Tima Kurdi, aunt to two boys who drowned in the Mediterranean Sea after a boat loaded with Syrians capsized on the way to Greece, is launching a campaign on the fifth anniversary of the boys' deaths to help a German organization aiding refugee children.

The death of her nephew three-year-old Alan Kurdi made international headlines after a photograph of his lifeless body on a Turkish beach was taken on Sept. 2, 2015. It shone a light on the plight of refugees displace by civil war in Syria.

The bodies of his older brother, five-year-old Ghalib, and their mother Rehanna were found a few hundred metres away.

Sea-Eye, a German non-governmental humanitarian organization, has already named a refugee rescue Alan Kurdi and announced plans Tuesday at a news conference in Regensburg, Germany, to buy a second vessel to be named after Ghalib.

Tima Kurdi, who lives in Coquitlam, B.C., is in Germany for the launch of the campaign to raise funds to operate rescue boats.

She is also the author of a book about the tragic events called The Boy on the Beach. She says the situation for refugees attempting to cross the Mediterranean Sea has not improved since the death of her brother's wife and his two children.

Sea-Eye
Sea-Eye

"It took us one image. The image of the boy on the beach, Alan Kurdi, to move us to be human. Five years later, today, people all over the world continue to suffer. And it's getting worse, not any better.
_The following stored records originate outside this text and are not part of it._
@[simp] theorem AluOp.rr_writesZf : (op.rr rd rs).writesZf = op.writesZf := by cases op <;> rfl
@[simp] theorem AluOp.ri_writesZf : (op.ri rd imm).writesZf = op.writesZf := by cases op <;> rfl
@[simp] theorem AluOp.rr_writesNfBf : (op.rr rd rs).writesNfBf = op.writesNfBf := by cases op <;> rfl
@[simp] theorem AluOp.ri_writesNfBf : (op.ri rd imm).writesNfBf = op.writesNfBf := by cases op <;> rfl
@[simp] theorem AluOp.rr_readsFlags : (op.rr rd rs).readsFlags = op.readsBf := by cases op <;> rfl
@[simp] theorem AluOp.ri_readsFlags : (op.ri rd imm).readsFlags = op.readsBf := by cases op <;> rfl

end Tables

@[simp] theorem Cond.jump_readsFlags (c : Cond) (addr : BitVec 10) : (c.jump addr).readsFlags = true := by
  cases c <;> rfl

theorem Instr.canonical_writesZf (i : Instr) : i.canonical.writesZf = i.writesZf := by
  cases i <;> rfl

theorem Instr.canonical_writesNfBf (i : Instr) : i.canonical.writesNfBf = i.writesNfBf := by
  cases i <;> rfl

theorem Instr.canonical_readsFlags (i : Instr) : i.canonical.readsFlags = i.readsFlags := by
  cases i <;> rfl

/-- No short-hand reads a flag (R28, R110). -/
theorem Instr.readsFlags_of_not_wellFormed {i : Instr} (h : i.wellFormed ≠ true) : i.readsFlags = false := by
  cases i with
  | dec | decc | inc | incc | neg | negc => rfl
  | _ => exact absurd rfl h

end Sys2Proof

namespace Sys2Proof.Machine

/-! ## Instructions that keep the flags (R29) -/

/-- What the tables of R29 let an instruction do to the flags. -/
def KeepsFlags (writesZf writesNfBf : Bool) (s t : State) : Prop :=
  (writesZf = false → t.zf = s.zf) ∧ (writesNfBf = false → t.nf = s.nf ∧ t.bf = s.bf)

theorem SameFlags.keepsFlags {s t : State} (h : SameFlags s t) (z n : Bool) : KeepsFlags z n s t :=
  ⟨fun _ => h.1, fun _ => h.2⟩

theorem State.alu_keepsFlags (s : State) (op : AluOp) (rd : RegNum) (ab : Inputs) :
    KeepsFlags op.writesZf op.writesNfBf s (s.alu op rd ab) := by
  cases op with
  | sub | sbb | and | nand | or | xor | mull | mulh => exact ⟨fun _ => rfl, fun _ => ⟨rfl, rfl⟩⟩
  | subc | sbbc => exact ⟨fun _ => rfl, nofun⟩
  | andc | nandc | orc | xorc => exact ⟨nofun, fun _ => ⟨rfl, rfl⟩⟩
  | cmp => exact ⟨nofun, nofun⟩

/-- A well-formed instruction that goes on keeps the flags it does not write. -/
theorem exec_keepsFlags {i : Instr} (hwf : i.wellFormed = true) {s t : State} (h : exec i s = .next t) :
    KeepsFlags i.writesZf i.writesNfBf s t := by
  cases i, hwf using Instr.wellFormed_cases with
  | load g =>
    rw [exec_loadOf] at h
    obtain ⟨v, n, rfl, -⟩ := State.load_next h
    exact SameFlags.keepsFlags ⟨rfl, rfl, rfl⟩ _ _
  | store g =>
    rw [exec_storeOf] at h
    obtain ⟨-, rfl⟩ | ⟨-, rfl⟩ := State.store_next h <;> exact SameFlags.keepsFlags ⟨rfl, rfl, rfl⟩ _ _
  | aluRr op rd rs =>
    rw [exec_aluRr] at h
    obtain ⟨-, rfl⟩ := State.unprefixed_next h
    rw [AluOp.rr_writesZf, AluOp.rr_writesNfBf]
    exact s.alu_keepsFlags op rd (s.rrInputs rd rs)
  | aluRi op rd imm =>
    rw [exec_aluRi] at h
    cases h
    rw [AluOp.ri_writesZf, AluOp.ri_writesNfBf]
    exact s.alu_keepsFlags op rd (s.riInputs rd imm)
  | jump c addr =>
    rw [exec_jump] at h
    obtain ⟨-, rfl⟩ := State.unprefixed_next h
    split <;> exact SameFlags.keepsFlags ⟨rfl, rfl, rfl⟩ _ _
  | brRr | brlRr | i12 =>
    obtain ⟨-, rfl⟩ := State.unprefixed_next h
    exact SameFlags.keepsFlags ⟨rfl, rfl, rfl⟩ _ _
  | subi | brRi | brlRi =>
    cases h
    exact SameFlags.keepsFlags ⟨rfl, rfl, rfl⟩ _ _
  | subic =>
    cases h
    exact ⟨fun _ => rfl, nofun⟩

/-- Settles O49: of the operations the ones with a `c`, and the compare, write flags; a short-hand is its expansion. -/
theorem flagWriters : Obligations.FlagWriters := by
  unfold Obligations.FlagWriters
  intro i s t h
  rw [← exec_canonical] at h
  have hflags := exec_keepsFlags i.canonical_wellFormed h
  rwa [i.canonical_writesZf, i.canonical_writesNfBf] at hflags

/-! ## Instructions that tell the flags apart (R28) -/

/-- The same state with other flags. -/
def State.withFlags (s : State) (z n b : Bool) : State := { s with zf := z, nf := n, bf := b }

/-- The flags of `t` that were written, and the given ones for the rest. -/
def State.keepingFlags (t : State) (writesZf writesNfBf z n b : Bool) : State :=
  t.withFlags (bif writesZf then t.zf else z) (bif writesNfBf then t.nf else n) (bif writesNfBf then t.bf else b)

/-- An operation that does not read BF, or finds it the same, does the same with other flags, but for those it does
not write. -/
theorem State.withFlags_alu (s : State) (op : AluOp) (rd : RegNum) (ab : Inputs) {z n b : Bool}
    (h : op.readsBf = false ∨ b = s.bf) :
    (s.withFlags z n b).alu op rd ab = (s.alu op rd ab).keepingFlags op.writesZf op.writesNfBf z n b := by
  cases op with
  | sbb | sbbc =>
    obtain h | rfl := h
    · cases h
    · rfl
  | _ => rfl

theorem State.withFlags_load {s t : State} {rd : RegNum} {a : Nat} (h : s.load rd a = .next t) (z n b : Bool) :
    (s.withFlags z n b).load rd a = .next (t.withFlags z n b) := by
  cases hclass : classify s.cfg.memMap a with
  | ram =>
    rw [State.load_ram hclass] at h
    cases h
    exact State.load_ram hclass
  | device =>
    rw [State.load_device hclass] at h
    cases h
    exact State.load_device hclass
  | absent => rw [State.load_absent hclass] at h; cases h

theorem State.withFlags_store {s t : State} {a : Nat} {v : Word} (h : s.store a v = .next t) (z n b : Bool) :
    (s.withFlags z n b).store a v = .next (t.withFlags z n b) := by
  obtain ⟨hclass, rfl⟩ | ⟨hclass, rfl⟩ := State.store_next h
  · exact State.store_ram hclass
  · exact State.store_device hclass

/-- A well-formed instruction that does not read the flags, or reads only BF and finds it the same, does the same with
other flags, but for those it does not write. -/
theorem exec_withFlags {i : Instr} (hwf : i.wellFormed = true) {s t : State} (z n : Bool) {b : Bool}
    (h : exec i s = .next t)
    (hreads : i.readsFlags = false ∨ ((∀ (c : Cond) (addr : BitVec 10), i ≠ c.jump addr) ∧ b = s.bf)) :
    exec i (s.withFlags z n b) = .next (t.keepingFlags i.writesZf i.writesNfBf z n b) := by
  cases i, hwf using Instr.wellFormed_cases with
  | load g =>
    rw [exec_loadOf] at h ⊢
    cases g <;> exact State.withFlags_load h z n b
  | store g =>
    rw [exec_storeOf] at h ⊢
    cases g <;> exact State.withFlags_store h z n b
  | aluRr op rd rs =>
    rw [exec_aluRr] at h ⊢
    obtain ⟨hnone, rfl⟩ := State.unprefixed_next h
    rw [AluOp.rr_readsFlags] at hreads
    rw [AluOp.rr_writesZf, AluOp.rr_writesNfBf, ← s.withFlags_alu op rd _ (hreads.imp_right And.right)]
    exact State.unprefixed_none hnone _
  | aluRi op rd imm =>
    rw [exec_aluRi] at h ⊢
    cases h
    rw [AluOp.ri_readsFlags] at hreads
    rw [AluOp.ri_writesZf, AluOp.ri_writesNfBf, ← s.withFlags_alu op rd _ (hreads.imp_right And.right)]
    rfl
  | jump c addr =>
    obtain hreads | ⟨hjump, -⟩ := hreads
    · simp at hreads
    · exact absurd rfl (hjump c addr)
  | brRr | brlRr | i12 =>
    obtain ⟨hnone, rfl⟩ := State.unprefixed_next h
    exact State.unprefixed_none hnone _
  | subi | subic | brRi | brlRi =>
    cases h
    rfl
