-- ==== Sys2Proof/Machine/Control.lean ====
section
/-! DEFINITION. Control transfer (42_control.md R100 to R104) and the reserved classes (40_dispatcher.md R83,
R84). None writes COND. -/

namespace Sys2Proof.Machine

/-- BR (R100). -/
def execBr (n z p : Bool) (off9 : BitVec 9) (s : State) : Host.Outcome State Fault Refusal :=
  .next (if s.branchTaken n z p then s.setPc (s.pcRel off9) else s)

/-- JMP (R101). -/
def execJmp (baseR : Reg) (s : State) : Host.Outcome State Fault Refusal :=
  .next (s.setPc (s.reg baseR))

/-- R[7] <- PC, the link of a call (R102, R103; 10_state.md R22). -/
def State.link (s : State) : State := s.setReg .r7 s.pc

/-- JSR (R102). -/
def execJsr (off11 : BitVec 11) (s : State) : Host.Outcome State Fault Refusal :=
  .next (s.link.setPc (s.link.pcRel off11))

/-- JSRR: the base register is read after R7 was written (R103; 90_conflicts.md C5). -/
def execJsrr (baseR : Reg) (s : State) : Host.Outcome State Fault Refusal :=
  .next (s.link.setPc (s.link.reg baseR))

/-- Reserved class 0b1000: no effect beyond the fetch (R83). -/
def execRsv8 (s : State) : Host.Outcome State Fault Refusal := .next s

/-- Reserved class 0b1101: no effect beyond the fetch (R84). -/
def execRsvD (s : State) : Host.Outcome State Fault Refusal := .next s

end Sys2Proof.Machine
end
And they're asking for help," said Kurdi.

DHA/Associated Press
DHA/Associated Press

Of Syria's 17 million people, 5.5 million are living as refugees within the region, mostly in Turkey, and a further six million are uprooted within their own country.

Sea-Eye says more than 20,000 refugees including young children have lost their lives attempting to cross the Mediterranean Sea and enter Europe.

Kurdi urged world leaders to act to help end the war in her home country of Syria.

"It's the only way we can have a stronger voice and put a human life before money and politics. We can bring the world to peace again. It's all up to us to end it. That's why I will not, we will not, stop saving life at the sea and let even more people drown," said Kurdi.